| Aim of the exercise |
Take the records below and retype them line by line, from the first line through the one containing "the frame, it"; stop there.

Saved data entries:
/-- SPECTRUM_FRAME at the end of a window: the frame is held with every level the greatest of the qualifying phases,
floored and clamped to 10 000, and with the three yard fundamentals, to nearest and clamped to 30 000 (R7, R8). Every
enabled filter takes its level from it: the square root of the sum of squares, or the sum, of its chosen orders of its
source, clamped to 20 000 (R103). A clamp of a qualifying level, of a fundamental or of a filter's level sets
CLAMP-SEEN. With the channel idle and no judgement due, so that no other block moves before every filter has handled
the frame, it asserts by its threshold, its inversion and its qualifier (R104, R105) and its state moves by R107,
R108, R109 and R115. That the start attempts of the requests of one filter come after the frame at the next filter is
an inference (log entry 12). The operand carries thousandths of a hu and of 0.01 % of rated yard current (log entry
8), and which phases were valid on the last cycle of a window whose last Cycle Frame has not been taken yet (log entry
27). -/
def Obligations.SpectrumFrameIsHeldAndSetsTheFilterLevels : Prop :=
  ∀ (m : SpectrumInput) (first : Bool) (s : State) (v : PhaseFlags), windowReady m s = some v →
    ∃ t g, exec (.spectrumFrame m first) s = .next t ∧ t.mu.spectrum = some g ∧ g.time = s.clock
      ∧ (∀ i : Fin 24, g.vh[i] = max (if v.a then min (m.va.levels[i] / 1000) 10000 else 0)
          (max (if v.b then min (m.vb.levels[i] / 1000) 10000 else 0)
            (if v.c then min (m.vc.levels[i] / 1000) 10000 else 0)))
      ∧ (∀ i : Fin 24, g.qh[i] = max (if 100000 ≤ m.qa.fundamental then min (m.qa.levels[i] / 1000) 10000 else 0)
          (max (if 100000 ≤ m.qb.fundamental then min (m.qb.levels[i] / 1000) 10000 else 0)
            (if 100000 ≤ m.qc.fundamental then min (m.qc.levels[i] / 1000) 10000 else 0)))
      ∧ g.qa1 = min ((m.qa.fundamental + 500) / 1000) 30000 ∧ g.qb1 = min ((m.qb.fundamental + 500) / 1000) 30000
      ∧ g.qc1 = min ((m.qc.fundamental + 500) / 1000) 30000
      ∧ (s.li.sticky.clampSeen = true → t.li.sticky.clampSeen = true)
      ∧ (((∃ i : Fin 24, (v.a = true ∧ 10000 < m.va.levels[i] / 1000) ∨ (v.b = true ∧ 10000 < m.vb.levels[i] / 1000)
            ∨ (v.c = true ∧ 10000 < m.vc.levels[i] / 1000)
            ∨ ∃ q ∈ [m.qa, m.qb, m.qc], 100000 ≤ q.fundamental ∧ 10000 < q.levels[i] / 1000)
          ∨ ∃ q ∈ [m.qa, m.qb, m.qc], 30000 < (q.fundamental + 500) / 1000) → t.li.sticky.clampSeen = true)
      ∧ t.mu.owed = none ∧ t.mu.cycle = s.mu.cycle ∧ t.mu.cycleEnd = s.mu.cycleEnd
      ∧ (∀ f : FilterNo, s.isEnabled f = true →
          let c := s.fcfg f
          let part (i : Fin 24) : Nat := if c.orders.getLsbD i then (match c.source with
            | .voltage => g.vh[i]
            | .yardCurrent => g.qh[i]) else 0
          let raw := match c.measure with
            | .rss => isqrt (∑ i, part i * part i)
            | .sum => ∑ i, part i
          let level := min raw 20000
          let qualified := match c.qualifier with
            | .always => True
            | .anyEnergized => s.energized ≠ 0
            | .contains => ∀ k, mem c.qualifierSteps k = true → mem s.energized k = true
            | .voltageHigh => s.vc.band = .high
            | .fresh => s.hs.freshness ≠ none ∧ due s.clock s.hs.freshness = false
          let asserting := (if c.invert then level < c.threshold else c.threshold ≤ level) ∧ qualified
          let pickup : FilterState := if c.pickup = 0 then .active else .pickingUp (addSec s.clock c.pickup)
          (t.filt f).level = some level ∧ (20000 < raw → t.li.sticky.clampSeen = true)
            ∧ (s.sc.active = none → s.sc.waiting = [] → (∀ w e, s.rl.window ≠ .afterWait w e) →
              (asserting → (t.filt f).asserted = some true) ∧ (¬asserting → (t.filt f).asserted = some false)
              ∧ ((s.filt f).state = .held → (t.filt f).state = .held)
              ∧ (asserting → (s.filt f).state = .quiet → (t.filt f).state = pickup ∧ (t.filt f).rep = false)
              ∧ (asserting → (∃ d, (s.filt f).state = .pickingUp d) → (t.filt f).state = (s.filt f).state)
              ∧ (asserting → ((s.filt f).state = .active ∨ ∃ d, (s.filt f).state = .dropping d) →
                (c.action = .removeLast → (s.filt f).removal = .complete →
                  (t.filt f).state = pickup ∧ (t.filt f).rep = decide (c.pickup ≠ 0))
                ∧ ((c.action ≠ .removeLast ∨ (s.filt f).removal = .none ∨ (s.filt f).removal = .stopped) →
                  (t.filt f).state = .active))
              ∧ (¬asserting → ((s.filt f).state = .quiet ∨ ∃ d, (s.filt f).state = .pickingUp d) →
                (t.filt f).state = .quiet)
              ∧ (¬asserting → (∃ d, (s.filt f).state = .pickingUp d) → (t.filt f).rep = false)
              ∧ (¬asserting → (s.filt f).state = .active → (t.filt f).state =
                if c.dropout ≠ 0 then .dropping (addSec s.clock c.dropout)
                else if c.response = .selfReset then .quiet else .held)
              ∧ (¬asserting → ∀ d, (s.filt f).state = .dropping d → (t.filt f).state = .dropping d)))
      ∧ (∀ f : FilterNo, s.isEnabled f = false →
          (t.filt f).state = (s.filt f).state ∧ (t.filt f).level = (s.filt f).level)
      ∧ t.settings = s.settings ∧ t.yp = s.yp ∧ t.store = s.store ∧ t.vc.vc = s.vc.vc ∧ t.vc.mode = s.vc.mode
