-- ==== Sys2Proof/Tests/Slice0.lean ====
section
/-! SUPPORT. The tests of the model: ill-formed commands, the manual's worked cases, single steps, and a witness for the hypotheses of each statement. -/

namespace Sys2Proof.Tests

-- One proof at a time: the kernel evaluations of many tests at once ask for too many threads.
set_option Elab.async false

open Sys2Proof.Machine

/-! ### Ill-formed commands, one for each check -/

/-- A phase of a cycle: fundamental in vu, with no current. -/
def vu (v : Nat) : PhaseInput := ⟨false, v * 1000, 0, 0, 0⟩

/-- A cycle of three phases with quiet neutrals. -/
def cycleOf (a b c : PhaseInput) : CycleInput := ⟨a, b, c, Vector.replicate 6 ⟨false, 0, 0⟩⟩

/-- A payload of 251 bytes does not fit a frame (Table 10-1); one of 250 does. -/
theorem test_payload_too_long : (Instr.measure 1 (List.replicate 251 0)).wf = false
    ∧ (Instr.measure 1 (List.replicate 250 0)).wf = true := by decide +kernel

/-- The target byte counts: 250 bytes after it do not fit. -/
theorem test_acknowledge_payload_too_long : (Instr.acknowledgeYard 1 (List.replicate 250 0)).wf = false := by
  decide +kernel

/-- An angle of a full turn is out of range. -/
theorem test_angle_out_of_turn : (Instr.cycleFrame (cycleOf { vu 10000 with angle := 360000 } (vu 0) (vu 0))).wf = false
    ∧ (Instr.cycleFrame (cycleOf { vu 10000 with angle := 359999 } (vu 0) (vu 0))).wf = true := by decide +kernel

/-- UNKNOWN_REQUEST names no kind of Table 10-4: 0x15 is one, 0x16 and 0 are none. -/
theorem test_unknown_request_of_a_known_kind : (Instr.unknownRequest 0x15 1 []).wf = false
    ∧ (Instr.unknownRequest 0x16 1 []).wf = true ∧ (Instr.unknownRequest 0 1 []).wf = true := by decide +kernel

/-- No word spells a command: the table gives no row bits. -/
theorem test_no_word_spells_a_command : decodeTableWord 16 0xA5 = none
    ∧ State.reset.withFetchWord 16 0xA5 = State.reset := by decide +kernel

/-! ### The manual's worked cases -/

/-- Figure 1-3: a 1 000 ms deadline set at 4 294 967 000 is 704; not passed at 703, passed at 704. -/
theorem test_deadline_across_the_wrap : addMs 4294967000 1000 = 704 ∧ passed 4294967000 704 = false
    ∧ passed 4294967295 704 = false ∧ passed 703 704 = false ∧ passed 704 704 = true ∧ passed 705 704 = true := by
  decide +kernel

/-- The control settings of section 1.8.1. -/
def lagging : ControlSettings := { ControlSettings.default with ldcR := 300, ldcX := 1200, urgentMargin := 300 }

/-- The frame of section 1.8.1 with a given IQ. -/
def laggingFrame (iq : Int) : CycleFrame :=
  { (default : CycleFrame) with
    va := ⟨.good, 10290⟩, vb := ⟨.good, 10312⟩, vc := ⟨.good, 10334⟩, valid := 3, ip := 6000, iq := iq }

/-- Section 1.8.1: Vc 9 832 under AVERAGE, 9 854 under HIGHEST, 9 810 under LOWEST, IN band. -/
theorem test_case_1_8_1 : rawVoltage lagging .average (laggingFrame 2500) = 9832
    ∧ rawVoltage lagging .highest (laggingFrame 2500) = 9854 ∧ rawVoltage lagging .lowest (laggingFrame 2500) = 9810
    ∧ bandOf lagging 9832 = .inBand ∧ bandOf lagging 9799 = .low ∧ bandOf lagging 10200 = .inBand := by
  decide +kernel

/-- Section 1.8.2: IQ -2 500 gives 10 432, HIGH and not urgent; IQ -4 000 gives 10 612, URGENT-HIGH. -/
theorem test_case_1_8_2 : rawVoltage lagging .average (laggingFrame (-2500)) = 10432 ∧ bandOf lagging 10432 = .high
    ∧ urgentOf lagging 10432 = false ∧ rawVoltage lagging .average (laggingFrame (-4000)) = 10612
    ∧ urgentOf lagging 10612 = true := by decide +kernel

/-- Section 1.8.3: -1 330 400 over 10 000 rounds toward zero to -133. -/
theorem test_case_1_8_3 :
    lineDrop { lagging with ldcR := 500, ldcX := 200 } (-1234) (-3567) = -133 := by decide +kernel

/-- Sections 1.8.4 and 1.8.6: two valid phases, the average floored, VT-LOSS; a dead frame has none. -/
theorem test_case_1_8_4_and_1_8_6 :
    (formCycle 0 0 (cycleOf (vu 0) (vu 10001) (vu 10000))).average = 10000
    ∧ (formCycle 0 0 (cycleOf (vu 0) (vu 10001) (vu 10000))).valid = 2
    ∧ (formCycle 0 0 (cycleOf (vu 0) (vu 10001) (vu 10000))).vtLoss = true
    ∧ (formCycle 0 0 (cycleOf (vu 1800) (vu 10001) (vu 10000))).average = 7267
    ∧ (formCycle 0 0 (cycleOf (vu 1800) (vu 10001) (vu 10000))).vtLoss = true
    ∧ (formCycle 0 0 (cycleOf (vu 0) (vu 0) (vu 0))).usable = false
    ∧ (formCycle 0 0 (cycleOf (vu 0) (vu 0) (vu 0))).vtLoss = false := by decide +kernel

/-- The note of section 1.2: one phase at 6 900 vu and two at 0 is not VT-LOSS; two healthy and one at 1 500 is. -/
theorem test_vt_loss_notes : (formCycle 0 0 (cycleOf (vu 6900) (vu 0) (vu 0))).vtLoss = false
    ∧ (formCycle 0 0 (cycleOf (vu 7000) (vu 7000) (vu 1500))).vtLoss = true := by decide +kernel

/-- R4: a phasor along a reference at 90, 180 and 270 degrees lies along x; one that falls out of range is clamped and
CLIPPED. -/
theorem test_neutral_reference : formNeutral 0 ⟨false, 310, -20⟩ = ⟨310, -20, false⟩
    ∧ formNeutral 90000 ⟨false, 0, 50⟩ = ⟨50, 0, false⟩ ∧ formNeutral 180000 ⟨false, -50, 0⟩ = ⟨50, 0, false⟩
    ∧ formNeutral 270000 ⟨false, 0, -50⟩ = ⟨50, 0, false⟩
    ∧ formNeutral 180000 ⟨false, -32768, 0⟩ = ⟨32767, 0, true⟩ := by decide +kernel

| Solution |
/-- SPECTRUM_FRAME at the end of a window: the frame is held with every level the greatest of the qualifying phases,
floored and clamped to 10 000, and with the three yard fundamentals, to nearest and clamped to 30 000 (R7, R8). Every
enabled filter takes its level from it: the square root of the sum of squares, or the sum, of its chosen orders of its
source, clamped to 20 000 (R103). A clamp of a qualifying level, of a fundamental or of a filter's level sets
CLAMP-SEEN. With the channel idle and no judgement due, so that no other block moves before every filter has handled
the frame, it asserts by its threshold, its inversion and its qualifier (R104, R105) and its state moves by R107,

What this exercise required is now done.